§ EXERCISE DESCRIPTION:
Only the number is needed. Please count the lines below in which the word "call" occurs.

§ STUDY MATERIAL:
------------------------

-- ==== Sys2Proof/Certificates/Slice0/Obligations.lean ====
section
/-! DEFINITION. The statements for the provers. Each docstring names the rule of spec/ it formalises. -/

open Sys2Proof Sys2Proof.Machine

/-! ## The CMD word -/

/-- R71, R72: the decoder accepts exactly the three words of the table, each as its command; decoding and encoding
agree. -/
def Obligations.CmdWordDecodesExactlyThreeCommands : Prop :=
  (∀ v i, decode v = .ok i ↔ encode i = v) ∧
  encode .construct = 0x00000001#32 ∧ encode .encrypt = 0x00000002#32 ∧ encode .decrypt = 0x00000003#32

/-- R78: which words are rejected, and under which name of the model. -/
def Obligations.OtherCmdWordsRejectedByName : Prop :=
  ∀ v : BitVec 32,
    (decode v = .error .zeroFieldNonzero ↔ 16 ≤ v.toNat) ∧
    (∀ op, decode v = .error (.reservedOp op) ↔ v = 0#28 ++ op ∧ op ≠ 1#4 ∧ op ≠ 2#4 ∧ op ≠ 3#4)

/-- R72 and vector T-ILL of section 6 of 95: sample words, written out bit by bit. -/
def Obligations.SampleCmdWordsDecode : Prop :=
  decode 0b0000_0000_0000_0000_0000_0000_0000_0001#32 = .ok .construct ∧
  decode 0b0000_0000_0000_0000_0000_0000_0000_0010#32 = .ok .encrypt ∧
  decode 0b0000_0000_0000_0000_0000_0000_0000_0011#32 = .ok .decrypt ∧
  decode 0x00000000#32 = .error (.reservedOp 0#4) ∧ decode 0x0000000f#32 = .error (.reservedOp 15#4) ∧
  decode 0x00000011#32 = .error .zeroFieldNonzero ∧ decode 0x80000002#32 = .error .zeroFieldNonzero

/-- R83: a write of `v` to CMD. While a command is in flight it is ignored; while the engine is idle it clears DONE,
ERR and OUTLEN and moves to the command's first phase, or ends at once with `IllegalCommand`. BUSY and ERROR are
computed from what is shown here. OUT becomes unspecified (`m`). That the working registers and WORK keep their values
outside a call is the model's choice (log 17). -/
def Obligations.CmdWriteIssuesOrEndsIllegal : Prop :=
  ∀ (s : State) (v : Reg32),
    (s.phase ≠ .idle → writeCsr 0 v s = .next s) ∧
    (s.phase = .idle → ∃ m : Memory,
      (v = 1#32 → writeCsr 0 v s = .next
        { s with done := false, err := none, outlen := 0#32, outBuf := m, phase := .kInit }) ∧
      (v = 2#32 → writeCsr 0 v s = .next
        { s with done := false, err := none, outlen := 0#32, outBuf := m, phase := .eInit }) ∧
      (v = 3#32 → writeCsr 0 v s = .next
        { s with done := false, err := none, outlen := 0#32, outBuf := m, phase := .dInit }) ∧
      (v ≠ 1#32 → v ≠ 2#32 → v ≠ 3#32 → writeCsr 0 v s = .next
        { s with
          done := true, err := some .illegalCommand, outlen := 0#32, outBuf := m, phase := .idle,
          rngPending := false }))

/-- R83: the issue of each command, as the meaning of its instruction in an idle engine (log 9). That OUT, which
becomes unspecified, then holds no value is the model's form (log 8). That the working registers and WORK keep their
values outside a call is the model's choice (log 17). -/
def Obligations.IdleEngineIssuesCommand : Prop :=
  ∀ s : State, s.phase = .idle →
    exec .construct s = .next
      { s with done := false, err := none, outlen := 0#32, outBuf := [], phase := .kInit } ∧
    exec .encrypt s = .next
      { s with done := false, err := none, outlen := 0#32, outBuf := [], phase := .eInit } ∧
    exec .decrypt s = .next
      { s with done := false, err := none, outlen := 0#32, outBuf := [], phase := .dInit }

/-! ## The step -/

/-- The next event is a write of a word to CMD in an idle engine, and the word decodes: the step is that command's
meaning on the state whose event is taken (R31, R83). The same of the host's `withFetchWord`. -/
def Obligations.StepRunsDecodedCommand : Prop :=
  (∀ (s : State) (v : Reg32) (es : List Event) (i : Instr),
    s.inputs = .host (.wr 0 v) :: es → s.phase = .idle → decode v = .ok i →
      step s = exec i { s with inputs := es }) ∧
  (∀ (s : State) (i : Instr),
    step (s.withFetchWord 32 (encode i).toNat) = exec i { s with phase := .idle, rngPending := false })

/-- R83, R212: with no event to come, or on the engine's turn, the step is the next step of the command in flight; an
idle engine holds its state. -/
def Obligations.EngineTurnAdvancesCommandInFlight : Prop :=
  ∀ s : State,
    (s.inputs = [] → s.phase = .idle → step s = .next s) ∧
    (∀ i, s.inputs = [] → s.phase.command = some i → step s = exec i s) ∧
    (∀ i es, s.inputs = .engine :: es → s.phase.command = some i → step s = exec i { s with inputs := es }) ∧
    (∀ es, s.inputs = .engine :: es → s.phase = .idle → step s = .next { s with inputs := es })

/-! ## Host accesses -/

/-- R64: while a command is in flight every host write is ignored, and what each read returns. A byte read from OUT is
unspecified; the read leaves the engine as it was. -/
def Obligations.BusyEngineIgnoresHostWrites : Prop :=
  ∀ s : State, s.phase ≠ .idle →
    (∀ n v, perform (.host (.wr n v)) s = .next s) ∧
    (∀ sp off b, perform (.host (.wb sp off b)) s = .next s) ∧
    readCsr 1 s = statusWord s ∧ readCsr 2 s = 0#32 ∧ readCsr 5 s = 0#32 ∧
    readCsr 3 s = s.keylen ∧ readCsr 4 s = s.inlen ∧
    (∀ off b, off < s.cap → s.load .inBuf off = some b → readByte .inBuf off s = (b, s)) ∧
    (∀ off, readByte .key off s = (0#8, s)) ∧
    (∀ off, ∃ b d, readByte .outBuf off s = (b, { s with draws := d }))

/-- R34, R35: KEYLEN and INLEN store all 32 bits and read back as written. -/
def Obligations.LengthRegistersReadBack : Prop :=
  ∀ (s : State) (v : Reg32), s.phase = .idle →
    (∃ t, writeCsr 3 v s = .next t ∧ t = { s with keylen := v } ∧ readCsr 3 t = v) ∧
    (∃ t, writeCsr 4 v s = .next t ∧ t = { s with inlen := v } ∧ readCsr 4 t = v)

/-- R37, with the access rights of R30: absent registers read 0; a write to an absent or a read-only register is
ignored; the reserved bits of STATUS and ERR read 0; CMD reads 0 (R31). -/
def Obligations.AbsentRegistersReadZero : Prop :=
  ∀ (s : State) (v : Reg32),
    (∀ n, 6 ≤ n → writeCsr n v s = .next s ∧ readCsr n s = 0#32) ∧
    (∀ n, n = 1 ∨ n = 2 ∨ n = 5 → writeCsr n v s = .next s) ∧
    readCsr 0 s = 0#32 ∧ (readCsr 1 s).toNat < 16 ∧ (readCsr 2 s).toNat < 8

/-- R32: the four flags of STATUS. -/
def Obligations.StatusShowsTheFlags : Prop :=
  ∀ s : State,
    ((statusWord s).getLsbD 0 = true ↔ s.phase ≠ .idle) ∧
    ((statusWord s).getLsbD 1 = true ↔ s.done = true) ∧
    ((statusWord s).getLsbD 2 = true ↔ s.done = true ∧ errWord s ≠ 0#32) ∧
    ((statusWord s).getLsbD 3 = true ↔ s.keyed = true) ∧
    ∀ j, 4 ≤ j → (statusWord s).getLsbD j = false

/-- R52, R51, R53, R59: a byte written to IN by the host is read back and no other byte of any space changes; a byte
written to KEY is stored and reads 0; a write to OUT or out of range is ignored, a read out of range gives 0. -/
def Obligations.HostByteAccesses : Prop :=
  ∀ (s : State) (off : Nat) (b : Byte),
    (s.phase = .idle → off < s.cap →
      (writeByte .inBuf off b s).load .inBuf off = some b ∧
      readByte .inBuf off (writeByte .inBuf off b s) = (b, writeByte .inBuf off b s) ∧
      (∀ q x, q ≠ .inBuf ∨ x ≠ off → (writeByte .inBuf off b s).load q x = s.load q x) ∧
      writeByte .inBuf off b s = { s with inBuf := (writeByte .inBuf off b s).inBuf }) ∧
    (s.phase = .idle → off < 32 →
      (writeByte .key off b s).load .key off = some b ∧
      (∀ q x, q ≠ .key ∨ x ≠ off → (writeByte .key off b s).load q x = s.load q x) ∧
      writeByte .key off b s = { s with key := (writeByte .key off b s).key }) ∧
    readByte .key off s = (0#8, s) ∧
    writeByte .outBuf off b s = s ∧
    (s.cap ≤ off → writeByte .inBuf off b s = s ∧ readByte .inBuf off s = (0#8, s) ∧
      readByte .outBuf off s = (0#8, s)) ∧
    (32 ≤ off → writeByte .key off b s = s)

/-- R60: a read changes nothing of the engine; only the host's list of values, and for an unspecified byte the count of
draws (log 8, log 14). -/
def Obligations.HostReadsChangeNothing : Prop :=
  ∀ s : State,
    (∀ n, perform (.host (.rd n)) s = .next { s with reads := s.reads ++ [.csr (readCsr n s)] }) ∧
    (∀ sp off, ∃ b d, s.draws ≤ d ∧
      perform (.host (.rb sp off)) s = .next { s with reads := s.reads ++ [.byte b], draws := d } ∧
      b = (readByte sp off s).1)

/-- R53: OUT reads as the result while the last command's success lasts and the offset is below OUTLEN; every other
byte of OUT is a draw, in the model the free byte number `draws` (log 8). -/
def Obligations.OutReadsResultOrDraw : Prop :=
  ∀ (s : State) (off : Nat), off < s.cap →
    (∀ b, s.phase = .idle → s.done = true → s.err = none → off < s.outlen.toNat →
      s.load .outBuf off = some b → readByte .outBuf off s = (b, s)) ∧
    (s.phase ≠ .idle ∨ s.done = false ∨ s.err ≠ none ∨ s.outlen.toNat ≤ off →
      readByte .outBuf off s = (Config.freeByte s.draws, { s with draws := s.draws + 1 }))

/-- U7, R56, R57: an access the port does not define is refused. -/
def Obligations.UndefinedAccessRefused : Prop :=
  ∀ (s : State) (es : List Event), s.inputs = .host .undefined :: es → step s = .refused .undefinedAccess

/-- R29, R51: outside `K_EXPAND` no step depends on the bytes of KEY: two states that differ in KEY alone step to
states that differ in KEY alone. With KEY write only, the host cannot learn a key byte. -/
def Obligations.KeyBytesReadOnlyAtExpand : Prop :=
  ∀ (s t : State) (m : Memory), s.phase ≠ .kExpand → step s = .next t →
    ∃ m', step { s with key := m } = .next { t with key := m' }

/-- R81: `LOADIN h` leaves `h` in `IN[0 .. m)` and `m` in INLEN, and changes nothing else of the engine. -/
def Obligations.LoadInFillsInputBuffer : Prop :=
  ∀ (s : State) (h : List Byte) (es : List Event), s.phase = .idle → h.length ≤ s.cap → s.maxPt + 16 < 2 ^ 32 →
    s.inputs = (loadInLines h).map .host ++ es →
    ∃ t, Host.Core.run Sys2Proof.core (h.length + 1) s = .next t ∧
      State.loadRange t .inBuf 0 h.length = .ok h ∧ (State.inlen t).toNat = h.length ∧
      (∀ off, h.length ≤ off → State.load t .inBuf off = s.load .inBuf off) ∧
      t = { s with inputs := es, inBuf := State.inBuf t, inlen := State.inlen t }

/-! ## CONSTRUCT -/

/-- R131: the step at `K_INIT`. On an illegal length the error is taken as R190 says; OUT is then unspecified (`m`).
That NK while unkeyed, and the working registers and WORK outside a call, keep their values is the model's choice (log
17). -/
def Obligations.ConstructChecksKeyLength : Prop :=
  ∀ s : State, s.phase = .kInit →
    (s.keylen.toNat = 16 ∨ s.keylen.toNat = 24 ∨ s.keylen.toNat = 32 →
      exec .construct s = .next
        { s with
          klen := s.keylen.toNat, keyed := false, rk := .replicate 15 Block.zero, phase := .kExpand }) ∧
    (s.keylen.toNat ≠ 16 → s.keylen.toNat ≠ 24 → s.keylen.toNat ≠ 32 → ∃ m : Memory,
      exec .construct s = .next
        { s with
          klen := s.keylen.toNat, keyed := false, rk := .replicate 15 Block.zero,
          err := some .invalidKeySize, outlen := 0#32, rngPending := false, phase := .idle, done := true,
          outBuf := m })

/-- R132: the step at `K_EXPAND`. The round keys of the variant are KeyExpansion of the key bytes. That the working
registers and WORK keep their values outside a call is the model's choice (log 17). -/
def Obligations.ConstructBindsSchedule : Prop :=
  ∀ (s : State) (v : KeyVariant), s.phase = .kExpand → s.klen = 4 * v.words →
    ∃ t, exec .construct s = .next t ∧
      schedule v t.rk = keyExpansion v (s.keyBytes s.klen) ∧
      (s.keyBytes s.klen).length = s.klen ∧
      (∀ j b, j < s.klen → s.load .key j = some b → (s.keyBytes s.klen)[j]? = some b) ∧
      t = { s with nk := v, rk := t.rk, keyed := true, phase := .idle, done := true }

/-- R130, R133: what no step of CONSTRUCT writes. OUT is kept or left without values. That a register of another call,
or any of them once the call is over, keeps its value is the model's choice (log 17). -/
def Obligations.ConstructFrame : Prop :=
  ∀ s t : State, exec .construct s = .next t →
    t = { s with
      phase := t.phase, done := t.done, err := t.err, outlen := t.outlen, outBuf := t.outBuf,
      rngPending := t.rngPending, klen := t.klen, keyed := t.keyed, nk := t.nk, rk := t.rk } ∧
    (t.outBuf = s.outBuf ∨ t.outBuf = []) ∧
    (t.rngPending = s.rngPending ∨ t.rngPending = false) ∧
    (∀ r off, r ≠ .outBuf → t.load r off = s.load r off)
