/-! ## `raise` -/

@[simp] theorem raise_keyed (k : ErrorKind) (s : State) : (raise k s).keyed = s.keyed := rfl
@[simp] theorem raise_nk (k : ErrorKind) (s : State) : (raise k s).nk = s.nk := rfl
@[simp] theorem raise_rk (k : ErrorKind) (s : State) : (raise k s).rk = s.rk := rfl
@[simp] theorem raise_phase (k : ErrorKind) (s : State) : (raise k s).phase = .idle := rfl
@[simp] theorem raise_len (k : ErrorKind) (s : State) : (raise k s).len = s.len := rfl
@[simp] theorem raise_klen (k : ErrorKind) (s : State) : (raise k s).klen = s.klen := rfl
@[simp] theorem raise_ivreg (k : ErrorKind) (s : State) : (raise k s).ivreg = s.ivreg := rfl
@[simp] theorem raise_chain (k : ErrorKind) (s : State) : (raise k s).chain = s.chain := rfl
@[simp] theorem raise_nblk (k : ErrorKind) (s : State) : (raise k s).nblk = s.nblk := rfl
@[simp] theorem raise_idx (k : ErrorKind) (s : State) : (raise k s).idx = s.idx := rfl
@[simp] theorem raise_work (k : ErrorKind) (s : State) : (raise k s).work = s.work := rfl
@[simp] theorem raise_wlen (k : ErrorKind) (s : State) : (raise k s).wlen = s.wlen := rfl
@[simp] theorem raise_rngPending (k : ErrorKind) (s : State) : (raise k s).rngPending = false := rfl
@[simp] theorem raise_done (k : ErrorKind) (s : State) : (raise k s).done = true := rfl
@[simp] theorem raise_err (k : ErrorKind) (s : State) : (raise k s).err = some k := rfl
@[simp] theorem raise_keylen (k : ErrorKind) (s : State) : (raise k s).keylen = s.keylen := rfl
@[simp] theorem raise_inlen (k : ErrorKind) (s : State) : (raise k s).inlen = s.inlen := rfl
@[simp] theorem raise_outlen (k : ErrorKind) (s : State) : (raise k s).outlen = 0#32 := rfl
@[simp] theorem raise_key (k : ErrorKind) (s : State) : (raise k s).key = s.key := rfl
@[simp] theorem raise_inBuf (k : ErrorKind) (s : State) : (raise k s).inBuf = s.inBuf := rfl
@[simp] theorem raise_outBuf (k : ErrorKind) (s : State) : (raise k s).outBuf = [] := rfl
@[simp] theorem raise_maxPt (k : ErrorKind) (s : State) : (raise k s).maxPt = s.maxPt := rfl
@[simp] theorem raise_rngReqs (k : ErrorKind) (s : State) : (raise k s).rngReqs = s.rngReqs := rfl
@[simp] theorem raise_rngScript (k : ErrorKind) (s : State) : (raise k s).rngScript = s.rngScript := rfl
@[simp] theorem raise_rngSilent (k : ErrorKind) (s : State) : (raise k s).rngSilent = s.rngSilent := rfl
@[simp] theorem raise_draws (k : ErrorKind) (s : State) : (raise k s).draws = s.draws := rfl
@[simp] theorem raise_inputs (k : ErrorKind) (s : State) : (raise k s).inputs = s.inputs := rfl
@[simp] theorem raise_reads (k : ErrorKind) (s : State) : (raise k s).reads = s.reads := rfl

/-! ## `finish` -/

@[simp] theorem finish_keyed (s : State) : (finish s).keyed = s.keyed := rfl
@[simp] theorem finish_nk (s : State) : (finish s).nk = s.nk := rfl
@[simp] theorem finish_rk (s : State) : (finish s).rk = s.rk := rfl
@[simp] theorem finish_phase (s : State) : (finish s).phase = .idle := rfl
@[simp] theorem finish_len (s : State) : (finish s).len = s.len := rfl
@[simp] theorem finish_klen (s : State) : (finish s).klen = s.klen := rfl
@[simp] theorem finish_ivreg (s : State) : (finish s).ivreg = s.ivreg := rfl
@[simp] theorem finish_chain (s : State) : (finish s).chain = s.chain := rfl
@[simp] theorem finish_nblk (s : State) : (finish s).nblk = s.nblk := rfl
@[simp] theorem finish_idx (s : State) : (finish s).idx = s.idx := rfl
@[simp] theorem finish_work (s : State) : (finish s).work = s.work := rfl
@[simp] theorem finish_wlen (s : State) : (finish s).wlen = s.wlen := rfl
@[simp] theorem finish_rngPending (s : State) : (finish s).rngPending = s.rngPending := rfl
@[simp] theorem finish_done (s : State) : (finish s).done = true := rfl
@[simp] theorem finish_err (s : State) : (finish s).err = s.err := rfl
@[simp] theorem finish_keylen (s : State) : (finish s).keylen = s.keylen := rfl
@[simp] theorem finish_inlen (s : State) : (finish s).inlen = s.inlen := rfl
@[simp] theorem finish_outlen (s : State) : (finish s).outlen = s.outlen := rfl
@[simp] theorem finish_key (s : State) : (finish s).key = s.key := rfl
@[simp] theorem finish_inBuf (s : State) : (finish s).inBuf = s.inBuf := rfl
@[simp] theorem finish_outBuf (s : State) : (finish s).outBuf = s.outBuf := rfl
@[simp] theorem finish_maxPt (s : State) : (finish s).maxPt = s.maxPt := rfl
@[simp] theorem finish_rngReqs (s : State) : (finish s).rngReqs = s.rngReqs := rfl
@[simp] theorem finish_rngScript (s : State) : (finish s).rngScript = s.rngScript := rfl
@[simp] theorem finish_rngSilent (s : State) : (finish s).rngSilent = s.rngSilent := rfl
@[simp] theorem finish_draws (s : State) : (finish s).draws = s.draws := rfl
@[simp] theorem finish_inputs (s : State) : (finish s).inputs = s.inputs := rfl
@[simp] theorem finish_reads (s : State) : (finish s).reads = s.reads := rfl
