/-! ## The measure -/

/-- A bound on the steps until the command in flight has ended: R225's counts, with `MAX_PT / 16` for `NBLK` before the
blocks are counted. -/
def State.stepsLeft (s : State) : Nat :=
  match s.phase with
  | .idle => 0
  | .kInit => 2
  | .kExpand => 1
  | .eInit => s.maxPt / 16 + 4
  | .ePad => s.maxPt / 16 + 3
  | .eGenIv => s.maxPt / 16 + 2
  | .eChain => (s.nblk + 1 - s.idx) + 1
  | .dInit => s.maxPt / 16 + 5
  | .dSplitIv => s.maxPt / 16 + 4
  | .dValidate => s.maxPt / 16 + 3
  | .dChain => (s.nblk + 1 - s.idx) + 2
  | .dStrip => 1

theorem stepsLeft_eq_zero_iff (s : State) : s.stepsLeft = 0 ↔ s.phase = .idle := by
  cases hp : s.phase <;> simp [State.stepsLeft, hp]

/-- No state that meets the invariant has more steps left than DECRYPT of the longest blob at its start. -/
theorem stepsLeft_le {s : State} (hi : s.Inv) : s.stepsLeft ≤ s.maxPt / 16 + 5 := by
  obtain ⟨hmax, -, -, -, hph⟩ := hi
  cases hp : s.phase <;> simp only [State.stepsLeft, hp]
  case eChain =>
    obtain ⟨hc, hr, -⟩ := (State.phaseOk_eChain hp).mp hph
    have hf := padded_fits hmax hc hr
    omega
  case dChain =>
    obtain ⟨ha, -⟩ := (State.phaseOk_dChain hp).mp hph
    have hf := aligned_fits ha
    omega
  all_goals omega

/-- Every move of a command in flight, but waiting for the random source, brings its end nearer. -/
theorem EngineMove.stepsLeft_lt {s t : State} (h : EngineMove s t) (hi : s.Inv) (hb : s.phase ≠ .idle)
    (hw : s.phase = .eGenIv → t.phase ≠ .eGenIv) : t.stepsLeft < s.stepsLeft := by
  obtain ⟨hmax, -, -, -, hph⟩ := hi
  cases h
  case hold hp => exact absurd hp hb
  case waitIv hp => exact absurd hp (hw hp)
  case ivTaken iv hp =>
    obtain ⟨hc, hr⟩ := (State.phaseOk_eGenIv hp).mp hph
    have hf := padded_fits hmax hc hr
    simp only [State.stepsLeft, hp]
    omega
  case aligned hp hm =>
    obtain ⟨-, -, hge, hle⟩ := (State.phaseOk_dValidate hp).mp hph
    simp only [State.stepsLeft, hp, State.cap] at hle ⊢
    omega
  case encBlock c hp hn | decBlock c p hp hn =>
    simp only [State.stepsLeft, hp]
    omega
  all_goals simp [State.stepsLeft, encryptEnd, *]

/-! ## An engine that nothing hinders -/

/-- The premises of R225: the invariant holds, nothing comes from outside, the random source answers, and the operand is
written. -/
structure State.Unhindered (s : State) : Prop where
  inv : s.Inv
  noEvents : s.inputs = []
  answers : s.sourceAnswers
  operand : s.written .inBuf s.inlen.toNat

/-- The engine changes neither the events to come nor whether the source answers. -/
theorem EngineMove.keeps_environment {s t : State} (h : EngineMove s t) :
    t.inputs = s.inputs ∧ t.rngSilent = s.rngSilent := by
  cases h <;> exact ⟨rfl, rfl⟩

theorem EngineMove.keeps_unhindered {s t : State} (h : EngineMove s t) (hs : s.Unhindered) : t.Unhindered := by
  obtain ⟨hin, hsil⟩ := h.keeps_environment
  obtain ⟨-, hbuf, -, hlen⟩ := h.keeps_operands
  refine ⟨h.keeps_inv hs.inv, hin.trans hs.noEvents, hsil.trans hs.answers, fun off ho => ?_⟩
  rw [load_congr (r := .inBuf) hbuf off]
  exact hs.operand off (hlen ▸ ho)

/-- A written space loads from its start. -/
theorem State.written.loadRange {s : State} {r : Region} {n : Nat} (h : s.written r n) :
    ∃ bs, s.loadRange r 0 n = .ok bs :=
  loadRange_of_written fun j hj => h (0 + j) (by omega)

------------------------

§ SOLUTION TO THIS EXERCISE:
6